Variants for Visual Odometry Estimation

Title:Variants for Visual Odometry Estimation Date: 14:00-15:00, Sept 12 2018 Venue: N3-332 Qingdao

Speaker: Prof. Reinhard Klette
Date and Time: 14:00-15:00, Sept 12 2018
Venue:N3-332 Qingdao

Title: Variants for Visual Odometry Estimation

Abstract:
Visual odometry (VO) has been extensively studied in the last decade.  VO aims at the recovery of a camera trajectory from an image sequence. Stereo vision-based VO techniques solve the egomotion estimation problem by means of disparity-derived 3D scene structure. Typically, one of the two images is only used for disparity computation.
This talk discusses at first the development of a generic feature tracking framework extending the classical VO problem into a higher dimension, where the image data of both cameras are fully used. Six tracking topologies proposed in literature, namely linear, lookahead, stereo linear, parallel, circular and crosseye, are reviewed and evaluated. Based on the experimental results, we found benefits of taking right images into account through the feature tracking process, over the typical stereo VO implementation. The stereo-parallel configuration, which independently maintains feature tracking on each camera and have the tracked features integrated via a left-right matching, has achieved the most significant improvement of 30% over the conventional linear configuration.
Despite a variety of implementation details, proposed VO approaches basically share the same principle - a minimisation of a carefully chosen energy function. This talk also reviews four commonly adopted energy models including perspective, epipolar, rigid, and photometric alignments, and proposes a novel VO technique that unifies multiple objectives for outlier rejection and egomotion estimation to outperform mono-objective egomotion estimation. Experiments show an improvement above 50% is achievable by trading off 15% additional computational costs.  - This talk informs about joint work with Dr. Hsiang-Jen Chien and further (former) students or colleagues.


Bio:
Reinhard Klette,现任新西兰皇家科学院院士,新西兰奥克兰理工大学教授,机器人与视觉中心主任。

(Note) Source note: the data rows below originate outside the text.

-- ==== Sys2Proof/Machine/StateLink.lean ====
section
/-! DEFINITION. Tatrum packets and connections (R14–R22), and the mirrored inputs of a redundant pair (R467). -/

namespace Sys2Proof.Machine

/-- A packet as its sender queues it (R15): TYPE, TAG, VC, POS (0 whole message, 1 first, 2 middle, 3 last), bits 59:32 of its header
(reserved and 0, but for a MIRROR message's first packet, R468), and its payload bytes, at most 48. -/
structure Pkt where
  typ : Nat
  tag : Nat
  vc : Nat
  pos : Nat
  ext : Nat
  data : List Nat
deriving DecidableEq, Repr

/-- A packet on a link (R15): what was queued, SRC, DST, SEQ, LEN and the CRC it carries. -/
structure LinkPkt where
  p : Pkt
  src : Nat
  dst : Nat
  seq : Nat
  len : Nat
  crc : Nat
deriving DecidableEq, Repr

/-- Bits 95:0 of a packet (R15). -/
def LinkPkt.head (x : LinkPkt) : Nat :=
  x.p.typ % 2 ^ 8 * 2 ^ 88 + x.src % 8 * 2 ^ 85 + x.dst % 8 * 2 ^ 82 + x.p.vc % 4 * 2 ^ 80 + x.seq % 2 ^ 12 * 2 ^ 68
    + x.len % 2 ^ 6 * 2 ^ 62 + x.p.pos % 4 * 2 ^ 60 + x.p.ext % 2 ^ 28 * 2 ^ 32 + x.p.tag % 2 ^ 32

/-- The 48 payload bytes of flits 1 to 3: bytes above LEN are sent as 0 (R15). -/
def Pkt.payload (p : Pkt) : List Nat := (List.range 48).map (fun i => p.data.getD i 0 % 256)

/-- The CRC-32 over bits 95:0 and 511:128 of a packet (R15), in the order of the bits' numbers. -/
def LinkPkt.check (x : LinkPkt) : Nat := crc32 (leBytes 12 x.head ++ x.p.payload)

/-- The 512 bits of a packet (R15): payload byte 0 in bits 135:128. -/
def LinkPkt.bits (x : LinkPkt) : Nat := x.head + x.crc % 2 ^ 32 * 2 ^ 96 + leNat x.p.payload * 2 ^ 128

/-- Flit `k` of a packet, bits 128·k+127:128·k, sent flit 0 first (R15). -/
def LinkPkt.flit (x : LinkPkt) (k : Nat) : Nat := x.bits / 2 ^ (128 * k) % 2 ^ 128

/-- A queued packet as its sender puts it on the link, with SEQ, LEN and its CRC (R15). -/
def Pkt.onLink (p : Pkt) (src dst seq : Nat) : LinkPkt :=
  let x : LinkPkt := ⟨p, src, dst, seq, p.data.length, 0⟩
  { x with crc := x.check }

/-- Whether the CRC that an arriving packet carries is good. -/
def LinkPkt.good (x : LinkPkt) : Bool := x.crc == x.check

/-- The VC that a TYPE requires (R16); none for a reserved TYPE. -/
def pktVc (typ : Nat) : Option Nat :=
  match typ with
  | 0x01 | 0x0B | 0x0E => some 3
  | 0x02 | 0x03 | 0x0F => some 2
  | 0x04 | 0x05 | 0x06 | 0x0A => some 1
  | 0x07 | 0x08 | 0x09 | 0x0C | 0x0D => some 0
  | _ => none

/-- The payload bytes of each packet of a message (R16): 48 a packet. -/
def chunks48 (l : List Nat) : List (List Nat) := (List.range (max 1 ((l.length + 47) / 48))).map (fun i => (l.drop (48 * i)).take 48)

/-- POS of packet `i` of `n` (R15). -/
def posOf (i n : Nat) : Nat := if n = 1 then 0 else if i = 0 then 1 else if i + 1 = n then 3 else 2

/-- The packets of a message of TYPE `typ` whose payload is `bytes` (R16), on the VC its TYPE requires; `ext` stands in the header of
the first. -/
def messageX (typ tag ext : Nat) (bytes : List Nat) : List Pkt :=
  let cs := chunks48 bytes
  (List.range cs.length).map (fun i => ⟨typ, tag, (pktVc typ).getD 0, posOf i cs.length, if i = 0 then ext else 0, cs.getD i []⟩)

/-- The packets of a message with nothing in the reserved header bits. -/
def message (typ tag : Nat) (bytes : List Nat) : List Pkt := messageX typ tag 0 bytes

/-- A LINKCTL packet (R17): ACKSEQ, NAK, the credit returns of VC0 to VC3, and its CRC. -/
structure LinkCtl where
  ack : Nat
  nak : Bool
  credits : List Nat
  crc : Nat
deriving DecidableEq, Repr

/-- Bits 95:0 of a LINKCTL packet (R17). -/
def LinkCtl.head (x : LinkCtl) : Nat :=
  0xF0 * 2 ^ 88 + x.ack % 2 ^ 12 * 2 ^ 68 + (if x.nak then 2 ^ 67 else 0) + leNat ((List.range 4).map (fun v => x.credits.getD v 0 % 256)) * 2 ^ 32

/-- The CRC-32 over bits 95:0 of a LINKCTL packet (R17). -/
def LinkCtl.check (x : LinkCtl) : Nat := crc32 (leBytes 12 x.head)

/-- A LINKCTL packet with its CRC. -/
def LinkCtl.make (ack : Nat) (nak : Bool) (credits : List Nat) : LinkCtl :=
  let x : LinkCtl := ⟨ack, nak, credits, 0⟩
  { x with crc := x.check }

/-- A packet in the replay buffer, with its SEQ. -/
structure Sent where
  seq : Nat
  pkt : Pkt
deriving DecidableEq, Repr

/-- One direction of a connection.  The sender's side: the next SEQ, the replay buffer, the packets that wait for credit or for
training, the credits per VC, the last ACKSEQ received and the replays since it last advanced.  The receiver's side: the
next SEQ in order, flits freed per VC since its last LINKCTL, and whether a NAK is due. -/
structure Dir where
  txSeq : Nat
  out : List Sent
  waiting : List Pkt
  credits : Tbl Nat
  ackSeq : Nat
  replays : Nat
  rxSeq : Nat
  freed : Tbl Nat
  nak : Bool
deriving DecidableEq, Repr

/-- A direction whose receiver holds `flits` per VC: nothing sent. -/
def Dir.reset : Dir :=
  { txSeq := 0, out := [], waiting := [], credits := [], ackSeq := 4095, replays := 0, rxSeq := 0, freed := [], nak := false }

/-- A connection (R22): STATE of R572, consecutive failed retrainings, its two directions (`up` towards the mast, or from mast
B to mast A; `down` the other), and the answers that wait in the answer store of the `up` sender (R19). -/
structure Conn where
  state : Nat
  fails : Nat
  up : Dir
  down : Dir
  answers : List Pkt
deriving DecidableEq, Repr

/-- A connection before training. -/
def Conn.reset : Conn := ⟨0, 0, Dir.reset, Dir.reset, []⟩

/-- A TX_DONE report (R213), by its fields. -/
structure TxReport where
  status : Nat
  reason : Nat
  flags : Nat
  handle : Nat
  carrier : Nat
  power : Int
  start : Nat
  asnLo : Nat
  air : Nat
deriving DecidableEq, Repr

/-- A mirrored input (R467). -/
inductive Input where
  | frameUp (sail lane seq : Nat) (md : Meta) (f : Frame)
  | txDone (sail : Nat) (r : TxReport)
  | advice (sail : Nat) (bytes : List Nat)
  | farResp (sail req outcome lo hi : Nat)
  | sailIrq (sail : Nat) (pending : Bool)
  | ethFrame (port station : Nat) (raw : Bool) (e : EthFrame)
  | ringFrame (ring len user : Nat) (k : Packet)
  | mgmtFrame (len : Nat) (k : Packet)
  | ptp (bytes : List Nat)
  | regWrite (r page off width value : Nat) (body : Body)
  | ext (kind index value : Nat)
  | drbg (value : Nat)
  | data (kind index value : Nat)
  | slotEnd (asn : Nat)
deriving DecidableEq, Repr

/-- KIND of an input (R467). -/
def Input.kind : Input → Nat
  | .frameUp _ _ _ _ _ => 0
  | .txDone _ _ | .advice _ _ | .farResp _ _ _ _ _ | .sailIrq _ _ => 1
  | .ethFrame _ _ _ _ | .ringFrame _ _ _ _ | .mgmtFrame _ _ | .ptp _ => 2
  | .regWrite _ _ _ _ _ _ => 3
  | .ext _ _ _ => 4
  | .drbg _ => 5
  | .data _ _ _ => 6
  | .slotEnd _ => 7

/-- A mirrored input in the jury's buffer: its INSEQ, the STAMP it carries, and the input (R468, R470). -/
structure Mirrored where
  inseq : Nat
  stamp : Nat
  input : Input
deriving DecidableEq, Repr

/-- The active mast's digest of a slot as the jury holds it (R472). -/
structure SlotDigest where
  asn : Nat
  digest : Nat
  inseq : Nat
  counts : List Nat
deriving DecidableEq, Repr

/-- The pair's running state on one mast (R467–R487): the jury's input buffer, the slot ends it holds, the highest INSEQ given,
the digest bookkeeping, heartbeat bookkeeping, a pending takeover and a transfer. -/
structure Pair where
  inseq : Nat
  buffer : List Mirrored
  slotEnd : Option Nat
  peerDigest : List SlotDigest
  latched : List Nat
  latchSeq : Nat
  result : Nat
  resultAsn : Nat
  peerEpoch : Nat
  peerActive : Bool
  hbCount : Nat
  misses : Nat
  answers : List (Nat × Nat)
  takeover : Option Nat
  xferCount : Nat
  loaded : Nat
  drbgIn : List Nat
deriving DecidableEq, Repr

/-- Pair state at reset. -/
def Pair.reset : Pair :=
  { inseq := 0, buffer := [], slotEnd := none, peerDigest := [], latched := [], latchSeq := 0, result := 0, resultAsn := 0, peerEpoch := 0,
    peerActive := false, hbCount := 0, misses := 0, answers := [], takeover := none, xferCount := 0, loaded := 0, drbgIn := [] }

end Sys2Proof.Machine
end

1973年和1978年获得德国耶拿大学数学硕士和博士学位,并于1982年获得德国耶拿大学计算机科学博士学位,曾任德国科学院、柏林技术大学,以及新西兰奥克兰大学教授。Reinhard Klette教授在IEEE TCVPR, ICCV, IROS, AI会议发表相关学术论文100余篇。1995年至今,多次应邀作为重要国际学术会议的主讲嘉宾。2003年,于美国马里兰大学Azriel教授合作编著首部综合性专著《数字图像几何算法》。20114月至201310月任JCET(控制工程和技术)期刊创刊主编。2001年至2008年任IEEE PAMI副主编,现任Journal of Information and Communication Convergence Engineering编辑,Computational Imaging and Vision编辑,并任多个期刊编委。欧洲计算机图形和模式分析委员会终身荣誉会员,环太平洋图像和视频技术研讨委员会委员。近期主要研究方向为基于视觉的辅助驾驶、计算机视觉和道路安全、人的姿态理解等。